**Task prompt:** Go through the data below and report how many lines contain "BranchForm"; the reply holds only that number.
§ §
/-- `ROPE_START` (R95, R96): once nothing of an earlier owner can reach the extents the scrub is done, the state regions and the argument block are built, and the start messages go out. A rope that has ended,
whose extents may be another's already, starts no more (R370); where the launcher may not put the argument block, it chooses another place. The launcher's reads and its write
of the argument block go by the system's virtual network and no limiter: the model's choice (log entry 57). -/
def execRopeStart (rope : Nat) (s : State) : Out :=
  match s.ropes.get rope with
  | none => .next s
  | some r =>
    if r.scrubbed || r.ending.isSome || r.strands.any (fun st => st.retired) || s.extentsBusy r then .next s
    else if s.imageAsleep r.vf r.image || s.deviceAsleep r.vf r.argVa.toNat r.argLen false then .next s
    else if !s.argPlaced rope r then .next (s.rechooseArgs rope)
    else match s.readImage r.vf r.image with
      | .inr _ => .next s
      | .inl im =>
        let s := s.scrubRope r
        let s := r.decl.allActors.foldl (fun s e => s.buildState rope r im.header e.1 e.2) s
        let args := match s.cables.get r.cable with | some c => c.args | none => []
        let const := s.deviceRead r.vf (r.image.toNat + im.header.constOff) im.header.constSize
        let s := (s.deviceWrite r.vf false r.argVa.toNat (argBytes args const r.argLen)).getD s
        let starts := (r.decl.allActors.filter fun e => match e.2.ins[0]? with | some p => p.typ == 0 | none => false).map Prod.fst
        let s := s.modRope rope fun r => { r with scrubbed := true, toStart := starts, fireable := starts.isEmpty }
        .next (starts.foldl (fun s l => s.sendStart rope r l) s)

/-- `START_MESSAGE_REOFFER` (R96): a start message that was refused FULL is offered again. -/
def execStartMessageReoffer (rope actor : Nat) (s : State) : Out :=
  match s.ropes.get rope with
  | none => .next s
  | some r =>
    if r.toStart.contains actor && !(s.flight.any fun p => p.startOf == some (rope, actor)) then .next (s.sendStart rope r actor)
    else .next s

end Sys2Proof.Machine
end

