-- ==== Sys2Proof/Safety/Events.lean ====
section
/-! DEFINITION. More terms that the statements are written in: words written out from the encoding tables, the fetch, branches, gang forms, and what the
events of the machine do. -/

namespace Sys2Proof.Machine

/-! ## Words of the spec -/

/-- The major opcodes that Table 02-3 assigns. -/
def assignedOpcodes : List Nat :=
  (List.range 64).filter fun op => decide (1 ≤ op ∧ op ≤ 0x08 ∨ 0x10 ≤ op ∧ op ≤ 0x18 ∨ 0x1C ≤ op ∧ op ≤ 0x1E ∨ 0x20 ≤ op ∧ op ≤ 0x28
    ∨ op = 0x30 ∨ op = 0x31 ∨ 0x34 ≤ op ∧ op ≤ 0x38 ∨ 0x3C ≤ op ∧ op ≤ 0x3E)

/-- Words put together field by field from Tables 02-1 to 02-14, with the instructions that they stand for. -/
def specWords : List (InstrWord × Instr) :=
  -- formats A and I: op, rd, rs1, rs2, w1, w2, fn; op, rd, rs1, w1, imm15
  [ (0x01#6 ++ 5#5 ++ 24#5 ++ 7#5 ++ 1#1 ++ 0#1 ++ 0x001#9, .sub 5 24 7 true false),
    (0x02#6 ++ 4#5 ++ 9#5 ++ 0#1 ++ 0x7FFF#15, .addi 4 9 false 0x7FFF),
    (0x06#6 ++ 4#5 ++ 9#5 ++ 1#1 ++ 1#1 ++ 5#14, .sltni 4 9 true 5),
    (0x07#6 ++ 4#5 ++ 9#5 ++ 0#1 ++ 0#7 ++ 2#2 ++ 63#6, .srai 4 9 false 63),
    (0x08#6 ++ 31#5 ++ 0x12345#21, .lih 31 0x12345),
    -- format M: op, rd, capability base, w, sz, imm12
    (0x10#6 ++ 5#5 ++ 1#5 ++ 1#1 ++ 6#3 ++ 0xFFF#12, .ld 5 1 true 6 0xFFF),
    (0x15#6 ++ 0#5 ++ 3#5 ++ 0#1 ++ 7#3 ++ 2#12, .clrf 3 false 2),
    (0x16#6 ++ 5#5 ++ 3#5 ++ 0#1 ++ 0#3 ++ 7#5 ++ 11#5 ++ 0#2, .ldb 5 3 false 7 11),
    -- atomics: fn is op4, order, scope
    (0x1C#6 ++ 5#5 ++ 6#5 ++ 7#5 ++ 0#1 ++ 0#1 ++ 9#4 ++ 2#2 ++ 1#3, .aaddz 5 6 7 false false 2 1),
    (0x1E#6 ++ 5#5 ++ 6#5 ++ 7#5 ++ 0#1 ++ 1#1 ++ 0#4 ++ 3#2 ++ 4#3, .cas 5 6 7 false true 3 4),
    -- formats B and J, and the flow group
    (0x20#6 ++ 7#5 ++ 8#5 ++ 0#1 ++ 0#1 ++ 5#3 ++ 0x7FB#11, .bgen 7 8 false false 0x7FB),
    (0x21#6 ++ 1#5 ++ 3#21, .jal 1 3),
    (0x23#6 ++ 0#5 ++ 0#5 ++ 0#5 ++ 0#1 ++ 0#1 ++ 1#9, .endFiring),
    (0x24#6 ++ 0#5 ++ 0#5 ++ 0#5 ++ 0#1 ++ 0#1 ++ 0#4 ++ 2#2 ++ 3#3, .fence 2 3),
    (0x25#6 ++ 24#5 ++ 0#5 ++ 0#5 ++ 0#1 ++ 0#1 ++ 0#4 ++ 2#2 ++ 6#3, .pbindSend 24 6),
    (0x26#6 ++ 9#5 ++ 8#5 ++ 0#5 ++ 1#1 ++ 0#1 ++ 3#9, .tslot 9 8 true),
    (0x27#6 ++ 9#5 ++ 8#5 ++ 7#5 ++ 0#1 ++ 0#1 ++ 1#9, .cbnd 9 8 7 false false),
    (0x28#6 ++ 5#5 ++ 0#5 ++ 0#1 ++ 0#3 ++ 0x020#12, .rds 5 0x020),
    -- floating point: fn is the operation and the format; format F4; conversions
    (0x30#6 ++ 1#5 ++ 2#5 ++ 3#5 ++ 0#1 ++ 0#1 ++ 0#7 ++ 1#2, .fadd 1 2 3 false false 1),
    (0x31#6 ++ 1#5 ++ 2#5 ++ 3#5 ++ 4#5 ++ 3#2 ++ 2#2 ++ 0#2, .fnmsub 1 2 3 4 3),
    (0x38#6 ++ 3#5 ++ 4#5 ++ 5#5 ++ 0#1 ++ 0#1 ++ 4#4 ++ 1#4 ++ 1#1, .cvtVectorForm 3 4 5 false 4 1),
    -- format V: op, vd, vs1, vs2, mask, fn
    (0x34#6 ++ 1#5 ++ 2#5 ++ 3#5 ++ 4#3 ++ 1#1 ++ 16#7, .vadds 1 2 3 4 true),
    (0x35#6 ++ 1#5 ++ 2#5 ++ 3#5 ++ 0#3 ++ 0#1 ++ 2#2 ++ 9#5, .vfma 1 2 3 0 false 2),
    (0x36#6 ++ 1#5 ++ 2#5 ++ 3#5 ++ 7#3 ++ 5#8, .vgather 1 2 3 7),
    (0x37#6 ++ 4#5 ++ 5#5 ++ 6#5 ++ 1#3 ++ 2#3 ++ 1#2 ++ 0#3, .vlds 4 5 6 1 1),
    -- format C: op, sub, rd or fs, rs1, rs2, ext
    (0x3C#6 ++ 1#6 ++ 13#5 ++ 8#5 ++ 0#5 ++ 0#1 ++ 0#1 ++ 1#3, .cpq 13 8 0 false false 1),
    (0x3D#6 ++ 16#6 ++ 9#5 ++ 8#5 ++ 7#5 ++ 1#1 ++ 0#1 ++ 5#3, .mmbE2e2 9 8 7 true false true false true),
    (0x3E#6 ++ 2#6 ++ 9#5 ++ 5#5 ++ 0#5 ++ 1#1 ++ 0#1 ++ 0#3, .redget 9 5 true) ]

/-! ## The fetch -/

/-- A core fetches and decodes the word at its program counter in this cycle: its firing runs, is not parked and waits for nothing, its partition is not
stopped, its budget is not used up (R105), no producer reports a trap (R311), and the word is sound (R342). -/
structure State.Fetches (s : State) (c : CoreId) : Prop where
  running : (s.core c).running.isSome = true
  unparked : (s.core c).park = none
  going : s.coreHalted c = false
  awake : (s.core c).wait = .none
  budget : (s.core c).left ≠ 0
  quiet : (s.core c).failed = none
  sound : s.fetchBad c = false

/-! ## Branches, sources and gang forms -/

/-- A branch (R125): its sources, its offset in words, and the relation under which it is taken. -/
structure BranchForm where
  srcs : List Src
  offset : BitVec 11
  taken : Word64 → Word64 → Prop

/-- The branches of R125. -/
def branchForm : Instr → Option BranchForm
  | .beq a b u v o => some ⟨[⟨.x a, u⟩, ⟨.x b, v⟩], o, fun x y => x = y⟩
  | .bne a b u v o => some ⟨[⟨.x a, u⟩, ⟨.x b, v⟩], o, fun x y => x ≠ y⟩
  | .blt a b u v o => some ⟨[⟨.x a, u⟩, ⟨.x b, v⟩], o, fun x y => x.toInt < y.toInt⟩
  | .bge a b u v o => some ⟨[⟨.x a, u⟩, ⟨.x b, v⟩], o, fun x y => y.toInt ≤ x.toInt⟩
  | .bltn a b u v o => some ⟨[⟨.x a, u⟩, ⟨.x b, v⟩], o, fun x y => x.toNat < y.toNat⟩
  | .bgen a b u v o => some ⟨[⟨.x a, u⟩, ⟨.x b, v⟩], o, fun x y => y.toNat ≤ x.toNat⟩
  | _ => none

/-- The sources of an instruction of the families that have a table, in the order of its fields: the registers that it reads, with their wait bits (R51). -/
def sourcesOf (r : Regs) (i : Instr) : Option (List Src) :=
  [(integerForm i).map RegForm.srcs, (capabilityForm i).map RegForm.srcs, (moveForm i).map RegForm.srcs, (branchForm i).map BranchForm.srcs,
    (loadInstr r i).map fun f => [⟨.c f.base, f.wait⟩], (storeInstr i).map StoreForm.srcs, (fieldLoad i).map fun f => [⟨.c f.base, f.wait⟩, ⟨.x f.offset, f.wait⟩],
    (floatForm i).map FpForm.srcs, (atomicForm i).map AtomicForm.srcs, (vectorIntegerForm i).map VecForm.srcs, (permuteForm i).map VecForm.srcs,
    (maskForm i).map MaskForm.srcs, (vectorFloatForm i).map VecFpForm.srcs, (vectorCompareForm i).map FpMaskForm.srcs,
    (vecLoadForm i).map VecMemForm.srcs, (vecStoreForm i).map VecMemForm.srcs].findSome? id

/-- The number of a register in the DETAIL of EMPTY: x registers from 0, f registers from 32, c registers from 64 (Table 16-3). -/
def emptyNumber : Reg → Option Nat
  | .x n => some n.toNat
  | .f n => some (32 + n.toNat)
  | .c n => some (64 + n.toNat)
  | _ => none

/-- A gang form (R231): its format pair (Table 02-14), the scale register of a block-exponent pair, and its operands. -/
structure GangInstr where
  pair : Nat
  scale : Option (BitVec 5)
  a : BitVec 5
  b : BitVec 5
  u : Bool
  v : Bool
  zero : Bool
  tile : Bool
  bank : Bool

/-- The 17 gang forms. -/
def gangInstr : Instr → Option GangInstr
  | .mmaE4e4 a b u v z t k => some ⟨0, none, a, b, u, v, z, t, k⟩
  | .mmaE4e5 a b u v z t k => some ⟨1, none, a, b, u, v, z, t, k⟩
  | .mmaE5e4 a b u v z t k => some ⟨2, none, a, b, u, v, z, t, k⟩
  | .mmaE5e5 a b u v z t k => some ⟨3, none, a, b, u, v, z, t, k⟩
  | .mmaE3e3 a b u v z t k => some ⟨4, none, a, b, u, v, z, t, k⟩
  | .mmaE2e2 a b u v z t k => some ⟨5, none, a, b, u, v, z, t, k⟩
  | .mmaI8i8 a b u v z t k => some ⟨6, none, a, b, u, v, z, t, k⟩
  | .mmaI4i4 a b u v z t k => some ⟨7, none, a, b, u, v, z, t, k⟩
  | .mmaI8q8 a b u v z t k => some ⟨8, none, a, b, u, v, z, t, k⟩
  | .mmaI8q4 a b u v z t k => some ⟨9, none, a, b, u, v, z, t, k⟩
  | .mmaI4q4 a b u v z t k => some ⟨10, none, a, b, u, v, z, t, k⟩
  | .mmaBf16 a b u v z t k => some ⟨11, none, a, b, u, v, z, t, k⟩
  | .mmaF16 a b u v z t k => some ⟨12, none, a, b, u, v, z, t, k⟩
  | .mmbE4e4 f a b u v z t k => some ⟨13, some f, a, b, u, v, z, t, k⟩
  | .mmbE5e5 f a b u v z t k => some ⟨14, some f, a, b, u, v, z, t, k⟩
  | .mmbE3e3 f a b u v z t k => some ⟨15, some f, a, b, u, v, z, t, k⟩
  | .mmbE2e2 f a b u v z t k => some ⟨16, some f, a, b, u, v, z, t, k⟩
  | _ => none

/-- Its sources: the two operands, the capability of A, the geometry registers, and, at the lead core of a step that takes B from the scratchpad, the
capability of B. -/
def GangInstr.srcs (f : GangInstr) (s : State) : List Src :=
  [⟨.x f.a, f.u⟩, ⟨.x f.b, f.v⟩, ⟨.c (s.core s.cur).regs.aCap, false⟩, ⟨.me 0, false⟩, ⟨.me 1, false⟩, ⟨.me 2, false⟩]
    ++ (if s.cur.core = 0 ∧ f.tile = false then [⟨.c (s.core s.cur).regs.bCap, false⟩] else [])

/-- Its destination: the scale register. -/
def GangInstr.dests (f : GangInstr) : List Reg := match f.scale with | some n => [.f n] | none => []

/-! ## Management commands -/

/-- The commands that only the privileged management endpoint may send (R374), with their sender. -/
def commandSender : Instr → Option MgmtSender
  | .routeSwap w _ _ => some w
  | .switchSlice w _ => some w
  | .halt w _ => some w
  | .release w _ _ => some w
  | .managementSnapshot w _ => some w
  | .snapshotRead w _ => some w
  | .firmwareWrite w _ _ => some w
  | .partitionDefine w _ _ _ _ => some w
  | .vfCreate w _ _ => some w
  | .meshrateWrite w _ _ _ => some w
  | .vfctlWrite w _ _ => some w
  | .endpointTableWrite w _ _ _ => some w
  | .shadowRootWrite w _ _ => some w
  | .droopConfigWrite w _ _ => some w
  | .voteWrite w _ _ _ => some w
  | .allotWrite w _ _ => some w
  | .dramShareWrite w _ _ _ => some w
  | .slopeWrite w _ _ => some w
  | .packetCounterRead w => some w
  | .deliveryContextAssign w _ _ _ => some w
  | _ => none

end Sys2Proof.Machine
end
§ §
**Answer:** 3